Strauss has done that all right, scoring 1,172 Test runs in the year, more than anybody else in his team, fewer than only two players in the world. He has also overseen the fashioning of Test careers, not least the two bowlers who were so prominent in the scintillating win that was finalised yesterday when England took the four wickets they needed in 72 minutes of play, Graeme Swann and Stuart Broad.

"Straussy left me out in Jamaica last February so I thought, 'right I'm going to show him'," said the irrepressible Swann. "It has been magnificent, starting in the West Indies and although we didn't win it was a breakthrough series for me."

Swann's wonderful year, which has brought him 54 Test wickets, has been the more unexpected because the finger spin of which he is a practitioner had seemed all but extinct at international level.

"The game goes in circles. In three or four years time we will be completely out of vogue again so I will just enjoy the fairground ride while I can," he said. Strauss paid tribute to Swann as an attacking spinner whose presence in the dressing room was also significant. "He knows how to bowl people out and he's a very clever spin bowler."

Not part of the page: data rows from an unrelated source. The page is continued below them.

-- ==== Sys2Proof/Machine/Saturator.lean ====
section
/-! DEFINITION. The output saturator (43_output_saturator.md R201). -/

namespace Sys2Proof.Machine

/-- The integer a finite binary32 value is rounded to under `OUT_ROUND` (R203). An infinity or a NaN never
gets here: `saturate` has clamped it. -/
def roundToInt (mode : OutRound) (y : F32) : Int :=
  match val32 y with
  | .nan => 0
  | .inf _ => 0
  | .fin s m =>
    signedUnits s (match mode with
      | .towardZero => m / oneUnits fmt32
      | .nearestEven => divNearestEven m (oneUnits fmt32))

/-- `Sat`: NaN, then the clamp to [-32768.0, 32767.0], then the conversion (R201, R204). -/
def saturate (p : Params) (y : F32) : Sample :=
  if isNaN32 y then p.satNan
  else if fge32 y 0x46FFFE00#32 then u16 32767
  else if fge32 0xC7000000#32 y then u16 (-32768)
  else u16 (roundToInt p.outRound y)

end Sys2Proof.Machine
end

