/-- From 0 down only the lower bound is met. -/
theorem s16_saturate_nonpos (p : Params) {y : F32} {m : Nat} (h : val32 y = .fin true m) :
    s16 (saturate p y) = max (-32768) (-(roundMagnitude p.outRound m : Int)) := by
  have hpos := oneUnits_pos fmt32
  rw [saturate_fin p h, signedUnits_true, signedUnits_true]
  rw [if_neg (by omega)]
  by_cases hlow : 32768 * oneUnits fmt32 ≤ m
  · have hround := le_roundMagnitude p.outRound hlow
    rw [if_pos (by omega), s16_u16 (by decide) (by decide)]
    omega
  · have hround := roundMagnitude_le p.outRound (Nat.le_of_not_le hlow)
    rw [if_neg (by omega), s16_u16 (by omega) (by omega)]
    omega

end Sys2Proof.Machine
end

section
/-! The obligation of 43_output_saturator.md about the clamp and the truncation: R201, R202, R204. -/

open Sys2Proof Sys2Proof.Machine

/-- Settles O40: one rule of the saturator for each kind of value; toward zero, the whole number a magnitude is
rounded to is its quotient by 1.0. -/
theorem saturatorClampsAndTruncates : Obligations.SaturatorClampsAndTruncates := by
  refine ⟨fun _ _ _ => ⟨rfl, rfl⟩, fun p y hmode => ?_⟩
  have htrunc (m : Nat) : roundMagnitude p.outRound m = m / oneUnits fmt32 := by rw [hmode]; rfl
  refine ⟨saturate_nan p, fun h => ?_, fun h => ?_, fun m h => ?_, fun m h => ?_⟩
  · rw [saturate_posInf p h, s16_u16 (by decide) (by decide)]
  · rw [saturate_negInf p h, s16_u16 (by decide) (by decide)]
  · rw [s16_saturate_nonneg p h, htrunc]
  · rw [s16_saturate_nonpos p h, htrunc]
end

section
/-! The host's operations, said once (44_host_operations.md R216 to R225): the flags of `STATUS` bit by bit, the
words the reads answer, and the outcome of each operation. -/

namespace Sys2Proof.Machine

/-! ## The bits of `STATUS` (10_state.md R31) -/

theorem busy_iff (s : State) : busy s = true ↔ s.seq ≠ .idle ∨ s.inq ≠ [] := by
  simp [busy]

theorem inReady_iff (s : State) : inReady s = true ↔ s.configured = true ∧ inFull s = false := by
  simp [inReady]

theorem outValid_iff (s : State) : outValid s = true ↔ s.outq ≠ [] := by
  simp [outValid]

theorem identity_iff (s : State) :
    identity s = true ↔ s.configured = true ∧ s.rs.inputRate = s.rs.outputRate := by
  simp [identity, ratesEqual_iff]

/-- The five flags of `STATUS`, bit 0 first. -/
def statusFlags (s : State) : List Bool := [s.configured, busy s, inReady s, outValid s, identity s]

/-- `STATUS` lists the flags from bit 0 up and is zero above them. -/
theorem getLsbD_statusWord (s : State) (i : Nat) : (statusWord s).getLsbD i = (statusFlags s).getD i false := by
  simp only [statusWord, statusFlags, BitVec.getLsbD_cast, BitVec.getLsbD_append]
  match i with
  | 0 | 1 | 2 | 3 | 4 => simp
  | i + 5 => simp

/-! ## The words the other reads answer -/

theorem paramsWord_eq : paramsWord = 0x00100080#32 := by decide

/-- Sign extension keeps the two's complement reading (30_encoding.md R94). -/
theorem toInt_sampleWord (x : Sample) : (sampleWord x).toInt = s16 x :=
  BitVec.toInt_signExtend_of_le (by decide)

/-! ## The outcomes of `PUSH` and `POP` -/

theorem exec_push_unconfigured (x : Sample) {s : State} (hc : s.configured = false) :
    exec (.push x) s = .next (respondError .unconf s) := by
  simpa [exec, hc] using execPush_cases x s

theorem exec_push_full (x : Sample) {s : State} (hc : s.configured = true) (hf : inFull s = true) :
    exec (.push x) s = .next s := by
  simpa [exec, hc, hf] using execPush_cases x s

theorem exec_push_room (x : Sample) {s : State} (hc : s.configured = true) (hf : inFull s = false) :
    exec (.push x) s = .next (respond 0#32 { s with inq := pushBack s.inq x }) := by
  simpa [exec, hc, hf] using execPush_cases x s

theorem exec_pop_nil {s : State} (h : s.outq = []) : exec .pop s = .next s := by
  simpa [exec, h] using execPop_cases s

theorem inFull_of_unbounded {s : State} (h : s.params.inDepth = .unbounded) : inFull s = false := by
  rw [inFull, h, queueFull_unbounded]

/-! ## The staging registers after `SETIN` and `SETOUT` -/

theorem inRate_of_exec_setin {rate : Word} {s t : State} (h : exec (.setin rate) s = .next t) :
    t.inRate = rate := by
  cases h
  rfl

theorem outRate_of_exec_setin {rate : Word} {s t : State} (h : exec (.setin rate) s = .next t) :
    t.outRate = s.outRate := by
  cases h
  rfl

theorem inRate_of_exec_setout {rate : Word} {s t : State} (h : exec (.setout rate) s = .next t) :
    t.inRate = s.inRate := by
  cases h
  rfl

theorem outRate_of_exec_setout {rate : Word} {s t : State} (h : exec (.setout rate) s = .next t) :
    t.outRate = rate := by
  cases h
  rfl

end Sys2Proof.Machine
end

section
/-! The obligations of 44_host_operations.md about the registers and the data path: R216 to R220 and R222 to
R225. -/

open Sys2Proof Sys2Proof.Machine

/-- Settles O14: the word is `statusWord`, whose bits are the flags in order, each flag by its own condition. -/
theorem statAnswersFiveFlags : Obligations.StatAnswersFiveFlags := by
  refine ⟨by decide, fun s => ⟨statusWord s, rfl, ?_⟩⟩
  simp only [getLsbD_statusWord]
  exact ⟨Iff.rfl, busy_iff s, inReady_iff s, outValid_iff s, identity_iff s,
    fun _ h => List.getD_eq_default _ _ h⟩

/-- Settles O16: one outcome of `PUSH` per case, the test of `configured` before the hold. -/
theorem pushAppendsHoldsOrErrs : Obligations.PushAppendsHoldsOrErrs :=
  ⟨by decide, by decide, decode_write_dataIn, fun _ => inFull_of_unbounded, fun x _ =>
    ⟨exec_push_unconfigured x, exec_push_full x, exec_push_room x⟩⟩

/-- Settles O17: `POP` by the two shapes of `outq`; the word answered is the sign-extended front. -/
theorem popAnswersFrontSignExtended : Obligations.PopAnswersFrontSignExtended :=
  ⟨by decide, fun _ => ⟨exec_pop_nil, fun x _ h => ⟨sampleWord x, toInt_sampleWord x, exec_pop_cons h⟩⟩⟩

/-- Settles O10: the operation answers `paramsWord`, a constant. -/
theorem getparamsReadsHardwiredWord : Obligations.GetparamsReadsHardwiredWord := by
  refine ⟨by decide, fun s => ?_⟩
  rw [← paramsWord_eq]
  rfl

/-- Settles O11: both reads only respond with their staging register. -/
theorem stagingReadsAnswerStagingRegisters : Obligations.StagingReadsAnswerStagingRegisters :=
  ⟨by decide, by decide, rfl, rfl, fun _ => ⟨rfl, rfl⟩⟩

/-- Settles O12: each write sets its own register and keeps the other, so of two writes in a row the second decides
its register and the first the other one. -/
theorem stagingWritesTouchOnlyTheirRegister : Obligations.StagingWritesTouchOnlyTheirRegister := by
  refine ⟨by decide, by decide, fun rate s => ⟨decode_write_inRate rate, decode_write_outRate rate, rfl, rfl,
    fun rate' t u => ⟨fun ht hu => ⟨?_, outRate_of_exec_setout hu⟩, fun ht hu => ⟨inRate_of_exec_setin hu, ?_⟩,
      fun _ => inRate_of_exec_setin, fun _ => outRate_of_exec_setout⟩⟩⟩
  · rw [inRate_of_exec_setout hu, inRate_of_exec_setin ht]
  · rw [outRate_of_exec_setin hu, outRate_of_exec_setout ht]

/-- Settles O13: a `CTRL` write decodes by its bit 0, and `CTRLNOP` only responds. -/
theorem ctrlnopDoesNothing : Obligations.CtrlnopDoesNothing :=
  ⟨by decide, by decide, fun d h => (decode_write_ctrl d).trans (if_neg (Bool.eq_false_iff.1 h)), fun _ => rfl⟩
end

section
/-! The turn of the host, said once (44_host_operations.md R215): the transaction it tries, outstanding or issued
now, and the error response of one that fails (60_exceptions.md R264). -/

namespace Sys2Proof.Machine

/-! ## The transaction a turn of the host tries -/

theorem hostTurn_outstanding {s : State} {w : Bus48} (hp : s.port = some w) : hostTurn s = runTransaction w s := by
  simp only [hostTurn, hp]

theorem hostTurn_issuing {s : State} {w : Bus48} {rest : List Bus48} (hp : s.port = none)
    (hw : s.program = w :: rest) : hostTurn s = runTransaction w (issue w rest s) := by
  simp only [hostTurn, hp, hw]

theorem step_host {s : State} {later : List Event} (h : s.schedule = .host :: later) :
    step s = hostTurn (consumeTurn s) := step_scheduled h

Of Broad, he was equally laudatory. "He can make things happen," said Strauss. He was also generous in his assessment of the men who made hundreds after coming into the match fighting for their places, Alastair Cook and Ian Bell. "It's a horrible place to be as a batsman when people start talking about your place. It affects you, you try not let it show but it does and it's about digging deep and finding a way to get a score. Cook did that brilliantly on the second day. I love seeing Bell play his natural game. When he does he looks as good a player as anybody in the world." And so say all of us.

*England have called up Hampshire batsman Michael Carberry as cover for Paul Collingwood for the third Test against South Africa in Cape Town, which begins on Sunday. Collingwood dislocated his left index finger during the second Test.